There are various schools of thought when it comes to which day of the week is best for firing someone. You’ll find proponents for Mondays, Fridays, and also mid-week. I’ll briefly break down those arguments, and let you come to your own informed decision on the matter.
Monday: If you let someone go early in the week, the idea is that they then have the rest of the workweek to immediately take action to find new work. They can communicate with their network, send out resumes, apply for unemployment — all while the week is still young. That thinking means a little less these days in our largely digital world in which you can do all these things from a computer. But, people are still more likely to be reachable early in the week versus later, especially in summer months.

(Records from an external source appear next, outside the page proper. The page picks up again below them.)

-- ==== Sys2Proof/Machine/Dispatch.lean ====
section
/-! DEFINITION. One arm a constructor: the call of that instruction's meaning. -/

namespace Sys2Proof.Machine
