-- ==== Sys2Proof/Certificates/Slice0/Obligations.lean ====
section
/-! DEFINITION. The statements for the provers. Each docstring names the rules of the manual it comes from, and the log entry
(notes/assumptions) of a choice of the model that it rests on. -/

open Sys2Proof Sys2Proof.Machine

/-- R165, R166: every row of the integer ALU writes its result to X[d] and goes on at the next word, from registers (K32) and
with an immediate (K64, K96). Products, quotients and remainders, with the flag DZ for a zero divisor and OF for −2^63 ÷ −1. -/
def Obligations.IntegerArithmeticResults : Prop :=
  (
  (∀ (s : State) (o : RRR), s.cRuns o.pr →
    let a := s.me.xr o.a
    let b := s.me.xr o.b
    let n := b.toNat % 64
    let gives (v : Word) : Out := .next ((s.setX o.d v).advance 4)
    exec (.add o) s = gives (a + b) ∧ exec (.sub o) s = gives (a - b) ∧
    exec (.and o) s = gives (a &&& b) ∧ exec (.or o) s = gives (a ||| b) ∧ exec (.xor o) s = gives (a ^^^ b) ∧
    exec (.andn o) s = gives (a &&& ~~~b) ∧ exec (.orn o) s = gives (a ||| ~~~b) ∧
    exec (.shl o) s = gives (BitVec.ofNat 64 (a.toNat * 2 ^ n)) ∧
    exec (.shr o) s = gives (BitVec.ofNat 64 (a.toNat / 2 ^ n)) ∧
    exec (.sra o) s = gives (BitVec.ofInt 64 (a.toInt / 2 ^ n)) ∧
    exec (.rol o) s = gives (BitVec.ofNat 64 (a.toNat * 2 ^ n + a.toNat / 2 ^ (64 - n))) ∧
    exec (.min o) s = gives (BitVec.ofInt 64 (min a.toInt b.toInt)) ∧
    exec (.max o) s = gives (BitVec.ofInt 64 (max a.toInt b.toInt)) ∧
    exec (.minu o) s = gives (BitVec.ofNat 64 (min a.toNat b.toNat)) ∧
    exec (.maxu o) s = gives (BitVec.ofNat 64 (max a.toNat b.toNat))) ∧
  (∀ (s : State) (o : RRI), s.cRuns o.pr →
    let a := s.me.xr o.a
    let b := immWord o.imm
    let n := b.toNat % 64
    let gives (v : Word) : Out := .next ((s.setX o.d v).advance (immLen o.imm))
    exec (.addImm o) s = gives (a + b) ∧ exec (.subImm o) s = gives (a - b) ∧
    exec (.andImm o) s = gives (a &&& b) ∧ exec (.orImm o) s = gives (a ||| b) ∧ exec (.xorImm o) s = gives (a ^^^ b) ∧
    exec (.andnImm o) s = gives (a &&& ~~~b) ∧ exec (.ornImm o) s = gives (a ||| ~~~b) ∧
    exec (.shlImm o) s = gives (BitVec.ofNat 64 (a.toNat * 2 ^ n)) ∧
    exec (.shrImm o) s = gives (BitVec.ofNat 64 (a.toNat / 2 ^ n)) ∧
    exec (.sraImm o) s = gives (BitVec.ofInt 64 (a.toInt / 2 ^ n)) ∧
    exec (.rolImm o) s = gives (BitVec.ofNat 64 (a.toNat * 2 ^ n + a.toNat / 2 ^ (64 - n))) ∧
    exec (.minImm o) s = gives (BitVec.ofInt 64 (min a.toInt b.toInt)) ∧
    exec (.maxImm o) s = gives (BitVec.ofInt 64 (max a.toInt b.toInt)) ∧
    exec (.minuImm o) s = gives (BitVec.ofNat 64 (min a.toNat b.toNat)) ∧
    exec (.maxuImm o) s = gives (BitVec.ofNat 64 (max a.toNat b.toNat)))) ∧
  (
  let q (a b : Word) : Word × Fl :=
    if b = 0 then (BitVec.ofInt 64 (-1), flDZ)
    else if a.toInt = -2 ^ 63 ∧ b.toInt = -1 then (a, flOF) else (BitVec.ofInt 64 (a.toInt.tdiv b.toInt), 0)
  let r (a b : Word) : Word × Fl :=
    if b = 0 then (a, flDZ)
    else if a.toInt = -2 ^ 63 ∧ b.toInt = -1 then (0, flOF) else (BitVec.ofInt 64 (a.toInt.tmod b.toInt), 0)
  let qu (a b : Word) : Word × Fl :=
    if b = 0 then (BitVec.ofInt 64 (-1), flDZ) else (BitVec.ofNat 64 (a.toNat / b.toNat), 0)
  let ru (a b : Word) : Word × Fl := if b = 0 then (a, flDZ) else (BitVec.ofNat 64 (a.toNat % b.toNat), 0)
  (∀ (s : State) (o : RRR), s.cRuns o.pr →
    let a := s.me.xr o.a
    let b := s.me.xr o.b
    let gives (v : Word) : Out := .next ((s.setX o.d v).advance 4)
    let both (v : Word × Fl) : Out := .next (((s.setX o.d v.1).orFlags v.2).advance 4)
    exec (.mul o) s = gives (BitVec.ofNat 64 (a.toNat * b.toNat)) ∧
    exec (.mulh o) s = gives (BitVec.ofInt 64 (a.toInt * b.toInt / 2 ^ 64)) ∧
    exec (.mulhu o) s = gives (BitVec.ofNat 64 (a.toNat * b.toNat / 2 ^ 64)) ∧
    exec (.div o) s = both (q a b) ∧ exec (.divu o) s = both (qu a b) ∧
    exec (.rem o) s = both (r a b) ∧ exec (.remu o) s = both (ru a b)) ∧
  (∀ (s : State) (o : RRI), s.cRuns o.pr →
    let a := s.me.xr o.a
    let b := immWord o.imm
    let gives (v : Word) : Out := .next ((s.setX o.d v).advance (immLen o.imm))
    let both (v : Word × Fl) : Out := .next (((s.setX o.d v.1).orFlags v.2).advance (immLen o.imm))
    exec (.mulImm o) s = gives (BitVec.ofNat 64 (a.toNat * b.toNat)) ∧
    exec (.mulhImm o) s = gives (BitVec.ofInt 64 (a.toInt * b.toInt / 2 ^ 64)) ∧
    exec (.mulhuImm o) s = gives (BitVec.ofNat 64 (a.toNat * b.toNat / 2 ^ 64)) ∧
    exec (.divImm o) s = both (q a b) ∧ exec (.divuImm o) s = both (qu a b) ∧
    exec (.remImm o) s = both (r a b) ∧ exec (.remuImm o) s = both (ru a b)))
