-- ==== Sys2Proof/Laws/Exec.lean ====
section
/-! SUPPORT. What `exec` calls for each instruction. -/

namespace Sys2Proof.Machine
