-- ==== Sys2Proof/Laws/State.lean ====
section
/-! SUPPORT. One lemma for each field after each update of the state, and reading a place after writing a place. -/

namespace Sys2Proof.Machine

Friday: A firing at the end of the workweek theoretically leads to less commotion in the office. It’s more likely that not everyone will be in the cubes, and it’s even possible to arrange a late meeting and ensure that the termination happens after most people have gone home. This also gives both the fired employee and the rest of the office team (if they’re present when it happens) the chance to absorb the news and decompress from any angry feelings over the weekend. This is also risky, though, as it’s possible the employee feels used for having worked the whole week when it’s likely that the superiors knew at least a few days prior.

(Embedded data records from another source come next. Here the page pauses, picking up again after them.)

-- ==== Sys2Proof/Tests/Slice0.lean ====
section
/-! SUPPORT. Tests: words written from the manual's layouts, ill-formed terms that the checks refuse, single steps with results from the
manual's worked examples or worked by hand, and for each obligation with hypotheses (its name after `wit_`) a state and operands that meet
those of each of its clauses. -/

namespace Sys2Proof.Tests
open Sys2Proof Sys2Proof.Machine
set_option Elab.async false

/-- A state in which the C stream of slot 0 of core 0 is about to execute, with the first GiB mapped. -/
def sC : State := State.reset.withFetchWord 32 0x1DC
/-- The same with the V stream, which stands at the start of its task's image. -/
def sV : State :=
  ({ sC with cur := ⟨0, 0, .v⟩ } : State).modMe fun sl => { sl with vs := { sl.vs with pc := 0, ended := false, stopped := false, heldAt := none } }
def ty : Pred := ⟨0, false⟩
/-- A loop of two instructions and two stages, in its first pass. -/
def lp2 : HwLoop :=
  { id := 1, start := 0x100, stop := 0x108, stages := 2, base := 1, np := false, total := 5, limit := 5, pass := 0, remain := 0,
    cut := false, iters := 0, rowSums := [], colSums := [] }
def px (s : State) (r : Nat) (v : Word) : State := s.modMe fun sl => sl.setX (BitVec.ofNat 5 r) v
/-- Tile a of core 0. -/
def tl (s : State) (a : Nat) (t : Tile) : State := s.putTile 0 a t
def home : Tile := { Tile.reset with valid := true, home := true, size := 16 }

theorem wit_IntegerArithmeticResults : sC.cRuns ty := by repeat' constructor
theorem wit_FieldConstantCompareResults : sC.cRuns ⟨3, true⟩ := by repeat' constructor
theorem wit_ScalarFpResults : (sC.setP 3 true).cRuns ⟨3, false⟩ := by repeat' constructor
theorem wit_BranchResults : sC.cRuns ty ∧ sC.cSkips ⟨0, true⟩ ∧ sV.vRuns ∧ sC.me.cs.loops = [] ∧
    (sC.modMe fun sl => { sl with cs := { sl.cs with loops := [lp2] } }).me.cs.loops = lp2 :: [] := by
  repeat' apply And.intro
  all_goals decide +kernel
/-- No loop and a count of 0; three loops and the last address of the innermost. -/
theorem wit_HardwareLoopStarts :
    let t := sC.modMe fun sl => { sl with cs := { sl.cs with pc := 0x100, loops := [lp2, lp2, lp2] } }
    (sC.cur.strm = .c ∧ sC.me.cs.loops.length < 4 ∧ (sC.me.regLit (.reg 0)).toNat = 0) ∧
    (t.me.cs.loops.length < 4 ∧ (t.me.cs.pc + BitVec.ofNat 64 4).toNat + 4 * 1 ≤ lp2.stop.toNat ∧
      (t.me.regLit (.lit 0xFFFFFFFF)).toNat < 2 ^ 32) ∧
    (sV.vRuns ∧ sV.cur.strm = .v ∧ sV.me.vpoisoned 31 0 4 = false ∧ VWord.nat (sV.me.vr 31) 0 4 = 0) := by
  repeat' apply And.intro
  all_goals decide +kernel
/-- A device access at the last doubleword of the mapped GiB, and a home access at the region's last byte. -/
theorem wit_LoadAndStoreResults :
    let t := px sC 1 0x3FFFFFF0
    (t.cRuns ty ∧ t.dataPa (t.me.xr 1 + immWord (.i16 8)) 8 .rd = .ok 0x3FFFFFF8 ∧ poisoned t.memPoison 64 0x3FFFFFF8 8 = false) ∧
    (t.dataPa (t.me.xr 1 + immWord (.i16 8)) 8 .wr = .ok 0x3FFFFFF8 ∧ (t.part t.me.t.part).inPool 0x3FFFFFF8 8 = false) ∧
    (let e : EarlyRead := ⟨0, 0, 0x3FFFFFF8, 0x3FFFFFF8, 7, []⟩
     t.earlyAt 0x3FFFFFF8 8 = none ∧ ({ t with early := [e] } : State).earlyAt 0x3FFFFFFF 1 = some e) ∧
    ((t.me.xr 0 + BitVec.ofInt 64 (0x3FFFF : Int)).toNat = 0x3FFFF ∧ 0x3FFFF % 1 = 0 ∧
      (t.core t.cur.core).spoisoned (0x40000 * t.cur.slot + 0x3FFFF) 1 = false) := by
  repeat' apply And.intro
  all_goals decide +kernel
/-- Misaligned and unmapped addresses, a poisoned granule, the launch pool; home offsets past the end, misaligned and poisoned. -/
theorem wit_AccessFaults :
    let t := px sC 1 0x40000001
    let u := px sC 1 0x100000
    (t.cRuns ty ∧ (t.me.xr 1 + immWord (.i16 0)).toNat % 2 ≠ 0 ∧ (t.me.xr 1).toNat % 8 ≠ 0) ∧
    (t.xlate (some t.cur.core) t.me.t.fn t.me.t.part 0x40000001 .rd = .error fPage ∧ 0x40000000 % 8 = 0 ∧
      t.xlate (some t.cur.core) t.me.t.fn t.me.t.part 0x40000000 .wr = .error fPage) ∧
    (u.dataPa (u.me.xr 1 + immWord (.i16 0)) 8 .rd = .ok 0x100000 ∧ u.dataPa (u.me.xr 1 + immWord (.i16 0)) 8 .wr = .ok 0x100000 ∧
      isHost 0x100000 = false ∧ poisoned ({ u with memPoison := [0x4000] } : State).memPoison 64 0x100000 8 = true ∧
      ({ u with memPoison := [0x4000] } : State).dataPa 0x100000 8 .rd = .ok 0x100000 ∧
      (u.modPart 0 fun q => { q with poolBase := 0x100000 }).dataPa 0x100000 8 .wr = .ok 0x100000 ∧
      ((u.modPart 0 fun q => { q with poolBase := 0x100000 }).part u.me.t.part).inPool 0x100000 8 = true) ∧
    (0x40000 ≤ ((px t 2 0x40000).me.xr 2 + BitVec.ofInt 64 0).toNat ∧ ((px t 2 0x3FFFF).me.xr 2 + BitVec.ofInt 64 0).toNat % 2 ≠ 0 ∧
      ((t.modCore 0 fun co => { co with scratchPoison := [0x7FFF] }).core 0).spoisoned (0x40000 * 0 + 0x3FFF8) 8 = true) := by
  repeat' apply And.intro
  all_goals decide +kernel
/-- An atomic whose value is found and one whose value is not; each way a wait on a monitor ends, with a deadline at the present. -/
theorem wit_AtomicFenceMonitorResults :
    let t := px sC 1 0x100000
    let m (f : Monitor → Monitor) : State := { t.modMe fun sl => { sl with mon := f { sl.mon with armed := true } } with time := 8000 }
    (t.cRuns ty ∧ t.dataPa (t.me.xr 1 + BitVec.ofInt 64 (0 : Int)) 8 .rw = .ok 0x100000 ∧ isHost 0x100000 = false ∧
      (t.part t.me.t.part).inPool 0x100000 8 = false ∧ poisoned t.memPoison 64 0x100000 8 = false ∧
      t.mem.nat 0x100000 8 = (t.me.xr 0).toNat % 2 ^ 64 ∧ t.mem.nat 0x100000 8 ≠ (t.me.xr 1).toNat % 2 ^ 64) ∧
    t.dataPa (t.me.xr 1 + BitVec.ofInt 64 (0 : Int)) 1 .rd = .ok 0x100000 ∧
    (m fun x : Monitor => { x with recheck := true }).me.mon.recheck = true ∧ (t.me.mon.recheck = false ∧ t.me.mon.armed = false) ∧
    ((m fun x => { x with written := true }).me.mon.written = true) ∧
    ((m id).me.mon.written = false ∧ (m id).now ≠ 0 ∧ (m id).now < (m id).now + 1) ∧
    (let w := (((m id).modMe fun sl => { sl with cs := { sl.cs with waiting := some (.monitor 3 10) } }).slotAt 0 0).cs
     w.waiting = some (.monitor 3 10) ∧ w.stopReq = none ∧ ((m id).core 0).frozen = false) := by
  repeat' apply And.intro
  all_goals decide +kernel
theorem test_words_integer :
    decodeC 0xEF104604 = .ok (.maxu ⟨⟨7, true⟩, 3, 1, 2⟩, .k32) ∧
    decodeC 0x80000003E0004605 = .ok (.subImm ⟨⟨7, true⟩, 3, 1, .i16 0x8000⟩, .k64) ∧
    decodeC 0x800000000000001DE0004606 = .ok (.maxuImm ⟨⟨7, true⟩, 3, 1, .i32 0x80000000⟩, .k96) ∧
    decodeC 0x6F104608 = .ok (.remu ⟨⟨7, true⟩, 3, 1, 2⟩, .k32) ∧
    decodeC 0x4F00460C = .ok (.mov ⟨⟨7, true⟩, 3, 1⟩, .k32) := by
  refine ⟨?_, ?_, ?_, ?_, ?_⟩ <;> rfl
theorem test_words_field_and_compare :
    decodeC 0x6C50007E0004611 = .ok (.bins ⟨⟨7, true⟩, 3, 1, 5, 27⟩, .k64) ∧
    decodeC 0xFFFF0001E0000615 = .ok (.li ⟨⟨7, true⟩, 3, 0xFFFF⟩, .k64) ∧
    decodeC 0x700008001E0000616 = .ok (.liHi ⟨⟨7, true⟩, 3, 7⟩, .k96) ∧
    decodeC 0xF104618 = .ok (.sel ⟨⟨7, true⟩, 3, 1, 2⟩, .k32) ∧
    decodeC 0xF10461C = .ok (.lea ⟨⟨7, true⟩, 3, 1, 2⟩, .k32) ∧
    decodeC 0x5F104620 = .ok (.cmpGeu ⟨⟨7, true⟩, 3, 1, 2⟩, .k32) ∧
    decodeC 0x2F104624 = .ok (.pxor ⟨⟨7, true⟩, 3, 1, 2⟩, .k32) := by
  refine ⟨?_, ?_, ?_, ?_, ?_, ?_, ?_⟩ <;> rfl
theorem test_words_scalar_fp :
    decodeC 0x6087E0104681 = .ok (.fdiv ⟨⟨7, true⟩, 3, 1, 2, 1, 2, true⟩, .k64) ∧
    decodeC 0x6081E4104685 = .ok (.ffma ⟨⟨7, true⟩, 3, 1, 2, 4, 1, 2, true⟩, .k64) := by
  refine ⟨?_, ?_⟩ <;> rfl
theorem test_words_control :
    decodeC 0xFFFE0001E00000C1 = .ok (.bp ⟨⟨7, true⟩, .i16 0xFFFE⟩, .k64) ∧
    decodeC 0xF0040C4 = .ok (.jr ⟨⟨7, true⟩, 1⟩, .k32) ∧
    decodeC 0x900000001E00006CA = .ok (.call ⟨⟨7, true⟩, 3, .i32 9⟩, .k96) ∧
    decodeC 0xF0046CC = .ok (.callr ⟨⟨7, true⟩, 3, 1⟩, .k32) ∧
    decodeC 0xF0040D0 = .ok (.ret ⟨⟨7, true⟩, 1⟩, .k32) ∧
    decodeC 0x60000010984D5 = .ok (.hloop ⟨2, .reg 6, 1, 1, 6⟩, .k64) := by
  refine ⟨?_, ?_, ?_, ?_, ?_, ?_⟩ <;> rfl
theorem test_words_memory :
    decodeC 0x8300DE0004701 = .ok (.ldWu ⟨⟨7, true⟩, 3, 1, 0, 3, .i16 8⟩, .k64) ∧
    decodeC 0x800008005E0104106 = .ok (.stW ⟨⟨7, true⟩, 1, 2, 0, 4, .i32 8⟩, .k96) ∧
    decodeC 0x80007E0004709 = .ok (.ldxD ⟨⟨7, true⟩, 3, 1, 8⟩, .k64) ∧
    decodeC 0x80001E010410D = .ok (.stxB ⟨⟨7, true⟩, 1, 2, 8⟩, .k64) ∧
    decodeC 0x3007E0000119 = .ok (.fenceSc ⟨⟨7, true⟩, 3⟩, .k64) ∧
    decodeC 0x3E0004721 = .ok (.mwait ⟨⟨7, true⟩, 3, 1⟩, .k64) := by
  refine ⟨?_, ?_, ?_, ?_, ?_, ?_⟩ <;> rfl
theorem test_words_push :
    decodeC 0xB0001E0004141 = .ok (.mset ⟨⟨7, true⟩, 1, 5, .reg 1⟩, .k64) ∧
    decodeC 0x9002F0003E0000142 = .ok (.msetG ⟨⟨7, true⟩, 15, 2, .lit 9⟩, .k96) ∧
    decodeC 0x1E0104145 = .ok (.mgo ⟨⟨7, true⟩, 1, 2⟩, .k64) ∧
    decodeC 0x104149 = .ok (.xpsh ⟨⟨0, false⟩, 1, 2, none⟩, .k64) ∧
    decodeC 0x10000000001E010414E = .ok (.vgo ⟨⟨7, true⟩, 1, 2, some 0x100⟩, .k96) ∧
    decodeC 0x1E0004151 = .ok (.sgo ⟨⟨7, true⟩, 1⟩, .k64) := by
  refine ⟨?_, ?_, ?_, ?_, ?_, ?_⟩ <;> rfl
theorem test_words_system :
    decodeC 0xFFFF0001E00001C1 = .ok (.trap ⟨⟨7, true⟩, 0xFFFF⟩, .k64) ∧
    decodeC 0xF0001C4 = .ok (.eret ⟨7, true⟩, .k32) ∧
    decodeC 0xB0001E00007C9 = .ok (.sysrd ⟨⟨7, true⟩, 3, 11⟩, .k64) ∧
    decodeC 0x70003E00041C9 = .ok (.syswr ⟨⟨7, true⟩, 1, 7⟩, .k64) ∧
    decodeC 0xF0001CC = .ok (.tfence ⟨7, true⟩, .k32) ∧
    decodeC 0xF0007D0 = .ok (.flags ⟨⟨7, true⟩, 3⟩, .k32) ∧
    decodeC 0xF0001D4 = .ok (.brk ⟨7, true⟩, .k32) ∧
    decodeC 0xF0001D8 = .ok (.halt ⟨7, true⟩, .k32) ∧
    decodeC 0xF0001DC = .ok (.nop ⟨7, true⟩, .k32) ∧
    decodeC 0xFFFF0001E00047E1 = .ok (.wait ⟨⟨7, true⟩, 3, 1, 0xFFFF⟩, .k64) := by
  refine ⟨?_, ?_, ?_, ?_, ?_, ?_, ?_, ?_, ?_, ?_⟩ <;> rfl
theorem test_words_vector_integer :
    decodeV 0x8FADAE04 = .ok (.vsra ⟨⟨7, true⟩, 23, 22, 21⟩, .k32) ∧
    decodeV 0x30000000DE005AE06 = .ok (.vshlImm ⟨⟨7, true⟩, 23, 22, .i32 3⟩, .k96) ∧
    decodeV 0x1F7104609 = .ok (.vimad ⟨⟨7, true⟩, 3, 1, 2, 23⟩, .k64) ∧
    decodeV 0xF104624 = .ok (.vsel ⟨⟨7, true⟩, 3, 1, 2⟩, .k32) ∧
    decodeV 0xF004740 = .ok (.vcmpr ⟨⟨7, true⟩, 3, 1⟩, .k32) ∧
    decodeV 0x1F004740 = .ok (.vexpd ⟨⟨7, true⟩, 3, 1⟩, .k32) := by
  refine ⟨?_, ?_, ?_, ?_, ?_, ?_⟩ <;> rfl
theorem test_words_vector_fp :
    decodeV 0x6087E0104681 = .ok (.vdiv ⟨⟨7, true⟩, 3, 1, 2, 1, 2, true⟩, .k64) ∧
    decodeV 0x6083E4104685 = .ok (.vfms ⟨⟨7, true⟩, 3, 1, 2, 4, 1, 2, true⟩, .k64) ∧
    decodeV 0x408FE0004689 = .ok (.vtanh ⟨⟨7, true⟩, 3, 1, 1, true⟩, .k64) ∧
    decodeV 0x91E0004681 = .ok (.vneg ⟨⟨7, true⟩, 3, 1, 1⟩, .k64) := by
  refine ⟨?_, ?_, ?_, ?_⟩ <;> rfl
/-- R61, R54, R59, R56: a reserved scope, a predicate beyond P7, a register beyond V23, a reserved format and a reserved field are refused. -/
theorem test_words_refused :
    decodeC 0x900400104105 = .error .illegal ∧ decodeC 0x105220 = .error .illegal ∧ decodeV 0x107004 = .error .illegal ∧
    decodeV 0xC0000104681 = .error .format ∧ decodeC 0x3D8 = .error .illegal := by
  refine ⟨?_, ?_, ?_, ?_, ?_⟩ <;> rfl
/-- R70 to R72, R235, R254, R299: commands in their rings, and unassigned opcodes. -/
theorem test_words_commands :
    decodeCmd .x 0x7000000000000000005000002 = .ok (.xfil ⟨⟨0, 0, 0, false, false, 0⟩, false, 5, 0, 0, 7⟩) ∧
    decodeCmd .x 0x0000000000000000000C15051 = .ok (.xcpyL ⟨⟨5, 20, 1, true, true, 0⟩, false, 0, 0, 0, 0⟩) ∧
    decodeCmd .s 0x0830050000000003 = .ok (.sidx ⟨⟨0, 0, 0, false, false, 0⟩, 5, 1, 1, 2⟩) ∧
    decodeCmd .m 0x000000000000000021000003 = .ok (.mzeroSet ⟨⟨0, 0, 0, false, false, 0⟩, 1, 0, 0⟩) ∧
    decodeCmd .m 7 = .error .illegal ∧ decodeCmd .x 0xC = .error .illegal ∧ decodeCmd .s 5 = .error .illegal ∧ decodeCmd .x 0 = .error .illegal := by
  refine ⟨?_, ?_, ?_, ?_, ?_, ?_, ?_, ?_⟩ <;> rfl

Any other day: Many HR reps and supervisors will say that you should let someone go as soon as the decision has been finalized, no matter which day it falls on. Dawdling doesn’t help anyone: it makes the employee work longer than necessary, and protracts your brooding over the task to come.
Does Time of Day Matter?
Just as there are differing ideas on which day of the week to let someone go, so too there are varying theories for time of day. Doing it in the morning gets it out of the way rather than having to think about it all day, and also keeps the employee from putting in a full workday. This can be tricky because it’s also when the office is filling up and people are getting coffee and saying hi to each other — it may cause more commotion than at other times. It’s also possible that it sets up a poor day of productivity for the whole office; will folks just be thinking about whether their own job is on the line?

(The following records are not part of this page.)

-- ==== Sys2Proof/Machine/AddressOps.lean ====
section
/-! DEFINITION. The address-consuming instructions STA, BUN, ISZ (spec/42_address_ops.md R110 to R112). -/

namespace Sys2Proof.Machine

/-- STA after its fetch (R110): AC goes to the effective address, which is not read. -/
def storeOp (mode : AddrMode) (p : Word) (s : State) : Host.Outcome State Fault Refusal :=
  match effectiveAddress mode p s with
  | .error e => raise e s
  | .ok ea =>
    match memWrite ea.toNat s.ac s with
    | .error e => raise e s
    | .ok t => .next { t with pc := s.pc + 2 }

/-- BUN after its fetch (R111), by its net effect (R93): the target is not checked. -/
def branchOp (mode : AddrMode) (p : Word) (s : State) : Host.Outcome State Fault Refusal :=
  match effectiveAddress mode p s with
  | .error e => raise e s
  | .ok ea => .next { s with pc := ea.toNat }

/-- ISZ after its fetch (R112), at any value of `ISZ_ADVANCE`: the word at the effective address is
incremented by the Arithmetic Unit's `add` and written back, and PC advances by the skip or the
no-skip amount. -/
def incrementSkipOp (cfg : Config) (mode : AddrMode) (p : Word) (s : State) :
    Host.Outcome State Fault Refusal :=
  match effectiveAddress mode p s with
  | .error e => raise e s
  | .ok ea =>
    match memRead ea.toNat .dataRead s with
    | .error e => raise e s
    | .ok v =>
      match memWrite ea.toNat (add8 v 0x01#8) s with
      | .error e => raise e s
      | .ok t => .next { t with pc := s.pc + iszNetAdvance cfg (add8 v 0x01#8) }

/-- STA direct (R110). -/
def execSta (p : Word) (s : State) : Host.Outcome State Fault Refusal := storeOp .direct p s

/-- STA indirect (R110). -/
def execStaI (p : Word) (s : State) : Host.Outcome State Fault Refusal := storeOp .indirect p s

/-- BUN direct (R111). -/
def execBun (p : Word) (s : State) : Host.Outcome State Fault Refusal := branchOp .direct p s

/-- BUN indirect (R111). -/
def execBunI (p : Word) (s : State) : Host.Outcome State Fault Refusal := branchOp .indirect p s

/-- ISZ direct (R112), at any `ISZ_ADVANCE` (R8). -/
def execIszAt (cfg : Config) (p : Word) (s : State) : Host.Outcome State Fault Refusal :=
  incrementSkipOp cfg .direct p s

/-- ISZ indirect (R112), at any `ISZ_ADVANCE` (R8). -/
def execIszIAt (cfg : Config) (p : Word) (s : State) : Host.Outcome State Fault Refusal :=
  incrementSkipOp cfg .indirect p s

/-- ISZ direct (R112), at the default `ISZ_ADVANCE` (log entry 2). -/
def execIsz (p : Word) (s : State) : Host.Outcome State Fault Refusal := execIszAt Config.default p s

/-- ISZ indirect (R112), at the default `ISZ_ADVANCE` (log entry 2). -/
def execIszI (p : Word) (s : State) : Host.Outcome State Fault Refusal := execIszIAt Config.default p s

end Sys2Proof.Machine
end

The end of the day can ensure that people are filtering out of the office, and after it’s done, the employee can clean out their things with some privacy. If other employees are still present, it can give them the evening to process what’s happened rather than doing so during working hours. One negative of this may be that the employee doesn’t get a chance to say goodbye to coworkers. In my own experience, I was let go at the end of the day, but was able to say goodbye outside the office because we had developed true friendships.
Firing someone is an unpleasant experience. There’s no way around it. In spite of that, you can work to make the experience as smooth as possible, protect your company, and treat your ex-employee with courtesy on the way out. Remember, it’s not personal, it’s business.